Abstract:
Acute myeloid leukemia (AML) is the most common acute leukemia in adults. It has
the lowest survival rate in children, and only 5.4% of elders survive. For the past 40
years, chemotherapy remains the common treatment for AML with minimal lifestyle
improvements largely due to better risk classifications and enhancements in supportive
care. Hence, novel approaches for targeting AML cells are needed. A common mutation in cancer is amino acid auxotrophy, particularly arginine, which
is needed for the production of many metabolites and also involved in
immunoregulation and protein modification.

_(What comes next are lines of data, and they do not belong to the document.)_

/-! ### modGroup -/

@[simp] theorem modGroup_mem (n : Nat) (f : Group → Group) : (s.modGroup n f).mem = s.mem := by unfold State.modGroup; split <;> rfl
@[simp] theorem modGroup_poison (n : Nat) (f : Group → Group) : (s.modGroup n f).poison = s.poison := by unfold State.modGroup; split <;> rfl
@[simp] theorem modGroup_marks (n : Nat) (f : Group → Group) : (s.modGroup n f).marks = s.marks := by unfold State.modGroup; split <;> rfl
@[simp] theorem modGroup_ctxs (n : Nat) (f : Group → Group) : (s.modGroup n f).ctxs = s.ctxs := by unfold State.modGroup; split <;> rfl
@[simp] theorem modGroup_tlb (n : Nat) (f : Group → Group) : (s.modGroup n f).tlb = s.tlb := by unfold State.modGroup; split <;> rfl
@[simp] theorem modGroup_sliceMap (n : Nat) (f : Group → Group) : (s.modGroup n f).sliceMap = s.sliceMap := by unfold State.modGroup; split <;> rfl
@[simp] theorem modGroup_l2off (n : Nat) (f : Group → Group) : (s.modGroup n f).l2off = s.l2off := by unfold State.modGroup; split <;> rfl
@[simp] theorem modGroup_dir (n : Nat) (f : Group → Group) : (s.modGroup n f).dir = s.dir := by unfold State.modGroup; split <;> rfl
@[simp] theorem modGroup_structs (n : Nat) (f : Group → Group) : (s.modGroup n f).structs = s.structs := by unfold State.modGroup; split <;> rfl
@[simp] theorem modGroup_host (n : Nat) (f : Group → Group) : (s.modGroup n f).host = s.host := by unfold State.modGroup; split <;> rfl
@[simp] theorem modGroup_pkg (n : Nat) (f : Group → Group) : (s.modGroup n f).pkg = s.pkg := by unfold State.modGroup; split <;> rfl
@[simp] theorem modGroup_launches (n : Nat) (f : Group → Group) : (s.modGroup n f).launches = s.launches := by unfold State.modGroup; split <;> rfl
@[simp] theorem modGroup_blocks (n : Nat) (f : Group → Group) : (s.modGroup n f).blocks = s.blocks := by unfold State.modGroup; split <;> rfl
@[simp] theorem modGroup_cores (n : Nat) (f : Group → Group) : (s.modGroup n f).cores = s.cores := by unfold State.modGroup; split <;> rfl
@[simp] theorem modGroup_clusters (n : Nat) (f : Group → Group) : (s.modGroup n f).clusters = s.clusters := by unfold State.modGroup; split <;> rfl
@[simp] theorem modGroup_draws (n : Nat) (f : Group → Group) : (s.modGroup n f).draws = s.draws := by unfold State.modGroup; split <;> rfl
@[simp] theorem modGroup_builds (n : Nat) (f : Group → Group) : (s.modGroup n f).builds = s.builds := by unfold State.modGroup; split <;> rfl
@[simp] theorem modGroup_inbox (n : Nat) (f : Group → Group) : (s.modGroup n f).inbox = s.inbox := by unfold State.modGroup; split <;> rfl
@[simp] theorem modGroup_cur (n : Nat) (f : Group → Group) : (s.modGroup n f).cur = s.cur := by unfold State.modGroup; split <;> rfl
@[simp] theorem modGroup_free (n : Nat) (f : Group → Group) : (s.modGroup n f).free = s.free := by unfold State.modGroup; split <;> rfl
@[simp] theorem modGroup_nextLaunch (n : Nat) (f : Group → Group) : (s.modGroup n f).nextLaunch = s.nextLaunch := by unfold State.modGroup; split <;> rfl
@[simp] theorem modGroup_nextBlock (n : Nat) (f : Group → Group) : (s.modGroup n f).nextBlock = s.nextBlock := by unfold State.modGroup; split <;> rfl
@[simp] theorem modGroup_nextDraw (n : Nat) (f : Group → Group) : (s.modGroup n f).nextDraw = s.nextDraw := by unfold State.modGroup; split <;> rfl
@[simp] theorem modGroup_turns (n : Nat) (f : Group → Group) : (s.modGroup n f).turns = s.turns := by unfold State.modGroup; split <;> rfl

/-! ### Reading a part after it has been set -/

@[simp] theorem group_setGroup_self (n : Nat) (x : Group) : (s.setGroup n x).group n = some x := by
  simp [State.setGroup, State.group, FMap.get_set_of_ne]

theorem group_setGroup_ne {n k : Nat} (x : Group) (h : k ≠ n) : (s.setGroup n x).group k = s.group k := by
  simp [State.setGroup, State.group, FMap.get_set_ne, h]

@[simp] theorem block_setBlock_self (n : Nat) (x : Block) : (s.setBlock n x).block n = some x := by
  simp [State.setBlock, State.block, FMap.get_set_of_ne]

theorem block_setBlock_ne {n k : Nat} (x : Block) (h : k ≠ n) : (s.setBlock n x).block k = s.block k := by
  simp [State.setBlock, State.block, FMap.get_set_ne, h]

@[simp] theorem launch_setLaunch_self (n : Nat) (x : Launch) : (s.setLaunch n x).launch n = some x := by
  simp [State.setLaunch, State.launch, FMap.get_set_of_ne]

theorem launch_setLaunch_ne {n k : Nat} (x : Launch) (h : k ≠ n) : (s.setLaunch n x).launch k = s.launch k := by
  simp [State.setLaunch, State.launch, FMap.get_set_ne, h]

@[simp] theorem draw_setDraw_self (n : Nat) (x : Draw) : (s.setDraw n x).draw n = some x := by
  simp [State.setDraw, State.draw, FMap.get_set_of_ne]

theorem draw_setDraw_ne {n k : Nat} (x : Draw) (h : k ≠ n) : (s.setDraw n x).draw k = s.draw k := by
  simp [State.setDraw, State.draw, FMap.get_set_ne, h]

theorem queue_setQueue_ne {n k : Nat} (x : Queue) (h : k ≠ n) : (s.setQueue n x).queue k = s.queue k := by
  simp [State.setQueue, State.queue, FMap.get_set_ne, h]

theorem core_setCore_ne {n k : Nat} (x : Core) (h : k ≠ n) : (s.setCore n x).core k = s.core k := by
  simp [State.setCore, State.core, FMap.get_set_ne, h]

theorem cluster_setCluster_ne {n k : Nat} (x : Cluster) (h : k ≠ n) : (s.setCluster n x).cluster k = s.cluster k := by
  simp [State.setCluster, State.cluster, FMap.get_set_ne, h]

theorem queue_setQueue_self {n : Nat} (x : Queue) (h : FMap.wf Queue.reset s.host.queues = true) : (s.setQueue n x).queue n = x := by
  simp [State.setQueue, State.queue, FMap.get_set_self, h]

theorem core_setCore_self {n : Nat} (x : Core) (h : FMap.wf Core.reset s.cores = true) : (s.setCore n x).core n = x := by
  simp [State.setCore, State.core, FMap.get_set_self, h]

theorem cluster_setCluster_self {n : Nat} (x : Cluster) (h : FMap.wf Cluster.reset s.clusters = true) :
    (s.setCluster n x).cluster n = x := by
  simp [State.setCluster, State.cluster, FMap.get_set_self, h]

We have previously shown that AML cells were auxotrophic for arginine and highly
sensitive to arginine deprivation induced by a PEGylated human recombinant
Arginase I cobalt [HuArgI (Co)-PEG5000], hence demonstrating that arginine
deprivation may constitute an attractive strategy for the selective targeting of AML cells. In this study, we aim to further investigate the mechanisms of HuArgI (Co)-PEG5000
induced cytotoxicity in AML cells. We have demonstrated that arginine depletion is
cytotoxic in a time-dependent manner. We have also demonstrated that autophagy is
significantly activated following arginine deprivation starting at 12 hours and
continuing up to 72 hours following arginine deprivation. Inhibition of autophagy using Chloroquine, rescued AML cells from arginine deprivation-induced cytotoxicity
indicating that the observed cell death following arginine deprivation is due to the
prolonged over-activation of autophagy (death by autophagy). Finally, combining
HuArgI(Co)-PEG5000-induced arginine deprivation with Anthrax lethal toxinmediated
inhibition of the MAPK pathway has revealed a synergistic cytotoxic effect
on selective AML cell lines that are usually sensitive to MAPK inhibition.